Problem to solve.
Where the line containing "(modPort s p f).engineEpoch" appears in the records below, begin there and write out each line exactly until the last one, and nothing more.
──────
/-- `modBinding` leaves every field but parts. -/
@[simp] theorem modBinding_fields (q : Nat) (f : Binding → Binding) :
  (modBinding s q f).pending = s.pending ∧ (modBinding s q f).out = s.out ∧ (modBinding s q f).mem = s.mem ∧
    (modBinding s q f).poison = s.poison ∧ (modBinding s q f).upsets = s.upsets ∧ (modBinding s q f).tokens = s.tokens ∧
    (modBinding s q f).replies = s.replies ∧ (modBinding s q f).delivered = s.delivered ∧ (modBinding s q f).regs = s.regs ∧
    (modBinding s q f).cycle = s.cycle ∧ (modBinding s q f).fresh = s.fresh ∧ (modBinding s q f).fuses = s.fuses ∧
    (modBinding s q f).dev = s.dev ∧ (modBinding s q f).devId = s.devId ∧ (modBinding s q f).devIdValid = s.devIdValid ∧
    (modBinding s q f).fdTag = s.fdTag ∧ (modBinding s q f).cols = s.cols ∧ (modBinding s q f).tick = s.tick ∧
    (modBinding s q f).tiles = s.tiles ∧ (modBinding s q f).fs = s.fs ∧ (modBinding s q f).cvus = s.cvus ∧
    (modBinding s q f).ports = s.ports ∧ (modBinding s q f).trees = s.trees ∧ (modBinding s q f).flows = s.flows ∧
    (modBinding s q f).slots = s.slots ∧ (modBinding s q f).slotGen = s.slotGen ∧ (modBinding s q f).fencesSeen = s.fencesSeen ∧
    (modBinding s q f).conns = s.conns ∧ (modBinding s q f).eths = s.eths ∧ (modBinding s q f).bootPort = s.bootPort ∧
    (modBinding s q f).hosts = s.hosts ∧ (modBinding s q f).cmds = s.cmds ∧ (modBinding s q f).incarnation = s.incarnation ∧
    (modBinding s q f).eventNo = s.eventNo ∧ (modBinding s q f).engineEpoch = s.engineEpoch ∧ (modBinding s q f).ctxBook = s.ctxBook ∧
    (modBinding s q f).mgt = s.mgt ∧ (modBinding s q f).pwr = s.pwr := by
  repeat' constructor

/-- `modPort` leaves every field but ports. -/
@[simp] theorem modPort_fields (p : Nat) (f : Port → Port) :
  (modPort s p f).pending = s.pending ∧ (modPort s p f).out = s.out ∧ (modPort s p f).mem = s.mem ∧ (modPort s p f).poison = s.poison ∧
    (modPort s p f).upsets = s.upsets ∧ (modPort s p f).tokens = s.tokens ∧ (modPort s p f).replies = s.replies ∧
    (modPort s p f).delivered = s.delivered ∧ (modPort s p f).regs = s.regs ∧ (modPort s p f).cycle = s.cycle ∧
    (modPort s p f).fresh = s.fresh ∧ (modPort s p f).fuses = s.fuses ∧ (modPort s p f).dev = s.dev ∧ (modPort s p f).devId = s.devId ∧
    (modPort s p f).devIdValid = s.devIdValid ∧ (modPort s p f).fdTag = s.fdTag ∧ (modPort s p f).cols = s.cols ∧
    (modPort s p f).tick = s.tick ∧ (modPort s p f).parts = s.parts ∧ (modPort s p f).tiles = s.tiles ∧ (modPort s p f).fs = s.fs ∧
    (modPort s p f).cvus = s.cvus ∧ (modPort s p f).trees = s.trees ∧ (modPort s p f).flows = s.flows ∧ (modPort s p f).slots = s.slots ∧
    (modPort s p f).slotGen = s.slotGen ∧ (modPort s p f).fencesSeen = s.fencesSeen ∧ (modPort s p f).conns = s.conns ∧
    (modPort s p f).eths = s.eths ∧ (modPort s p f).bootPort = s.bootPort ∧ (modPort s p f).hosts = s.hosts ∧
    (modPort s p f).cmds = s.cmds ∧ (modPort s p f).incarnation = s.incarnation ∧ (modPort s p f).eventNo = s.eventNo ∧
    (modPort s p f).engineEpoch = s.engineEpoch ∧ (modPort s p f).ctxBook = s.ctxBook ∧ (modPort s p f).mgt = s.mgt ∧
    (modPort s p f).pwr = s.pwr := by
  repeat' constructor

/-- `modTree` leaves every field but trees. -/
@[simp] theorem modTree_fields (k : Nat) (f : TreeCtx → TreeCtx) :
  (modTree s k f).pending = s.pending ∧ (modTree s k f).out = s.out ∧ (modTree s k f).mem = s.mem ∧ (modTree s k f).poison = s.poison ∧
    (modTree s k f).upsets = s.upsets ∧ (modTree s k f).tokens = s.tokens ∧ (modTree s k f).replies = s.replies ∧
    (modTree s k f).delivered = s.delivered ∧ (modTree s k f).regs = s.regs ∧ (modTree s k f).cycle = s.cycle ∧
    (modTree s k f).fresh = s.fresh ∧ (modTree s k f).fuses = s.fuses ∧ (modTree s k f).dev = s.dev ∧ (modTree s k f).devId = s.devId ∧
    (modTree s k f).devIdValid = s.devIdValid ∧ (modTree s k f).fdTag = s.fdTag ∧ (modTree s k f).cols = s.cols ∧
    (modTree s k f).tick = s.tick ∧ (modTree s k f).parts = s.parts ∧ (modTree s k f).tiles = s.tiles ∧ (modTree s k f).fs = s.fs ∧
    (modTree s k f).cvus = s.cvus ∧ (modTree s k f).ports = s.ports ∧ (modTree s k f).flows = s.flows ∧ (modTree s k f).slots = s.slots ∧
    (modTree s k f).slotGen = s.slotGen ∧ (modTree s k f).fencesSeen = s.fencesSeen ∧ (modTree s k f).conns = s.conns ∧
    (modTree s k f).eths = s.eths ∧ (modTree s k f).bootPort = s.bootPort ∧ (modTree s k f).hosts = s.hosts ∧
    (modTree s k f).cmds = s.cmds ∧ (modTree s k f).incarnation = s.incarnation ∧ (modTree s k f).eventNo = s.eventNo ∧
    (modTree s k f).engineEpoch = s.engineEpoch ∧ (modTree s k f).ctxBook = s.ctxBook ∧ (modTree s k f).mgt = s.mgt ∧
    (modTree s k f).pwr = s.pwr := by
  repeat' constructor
──────
Solution for this exercise.
    (modPort s p f).engineEpoch = s.engineEpoch ∧ (modPort s p f).ctxBook = s.ctxBook ∧ (modPort s p f).mgt = s.mgt ∧
    (modPort s p f).pwr = s.pwr := by
  repeat' constructor

/-- `modTree` leaves every field but trees. -/
@[simp] theorem modTree_fields (k : Nat) (f : TreeCtx → TreeCtx) :
  (modTree s k f).pending = s.pending ∧ (modTree s k f).out = s.out ∧ (modTree s k f).mem = s.mem ∧ (modTree s k f).poison = s.poison ∧
    (modTree s k f).upsets = s.upsets ∧ (modTree s k f).tokens = s.tokens ∧ (modTree s k f).replies = s.replies ∧
    (modTree s k f).delivered = s.delivered ∧ (modTree s k f).regs = s.regs ∧ (modTree s k f).cycle = s.cycle ∧
    (modTree s k f).fresh = s.fresh ∧ (modTree s k f).fuses = s.fuses ∧ (modTree s k f).dev = s.dev ∧ (modTree s k f).devId = s.devId ∧
    (modTree s k f).devIdValid = s.devIdValid ∧ (modTree s k f).fdTag = s.fdTag ∧ (modTree s k f).cols = s.cols ∧
    (modTree s k f).tick = s.tick ∧ (modTree s k f).parts = s.parts ∧ (modTree s k f).tiles = s.tiles ∧ (modTree s k f).fs = s.fs ∧
    (modTree s k f).cvus = s.cvus ∧ (modTree s k f).ports = s.ports ∧ (modTree s k f).flows = s.flows ∧ (modTree s k f).slots = s.slots ∧
    (modTree s k f).slotGen = s.slotGen ∧ (modTree s k f).fencesSeen = s.fencesSeen ∧ (modTree s k f).conns = s.conns ∧
    (modTree s k f).eths = s.eths ∧ (modTree s k f).bootPort = s.bootPort ∧ (modTree s k f).hosts = s.hosts ∧
    (modTree s k f).cmds = s.cmds ∧ (modTree s k f).incarnation = s.incarnation ∧ (modTree s k f).eventNo = s.eventNo ∧
    (modTree s k f).engineEpoch = s.engineEpoch ∧ (modTree s k f).ctxBook = s.ctxBook ∧ (modTree s k f).mgt = s.mgt ∧
    (modTree s k f).pwr = s.pwr := by
  repeat' constructor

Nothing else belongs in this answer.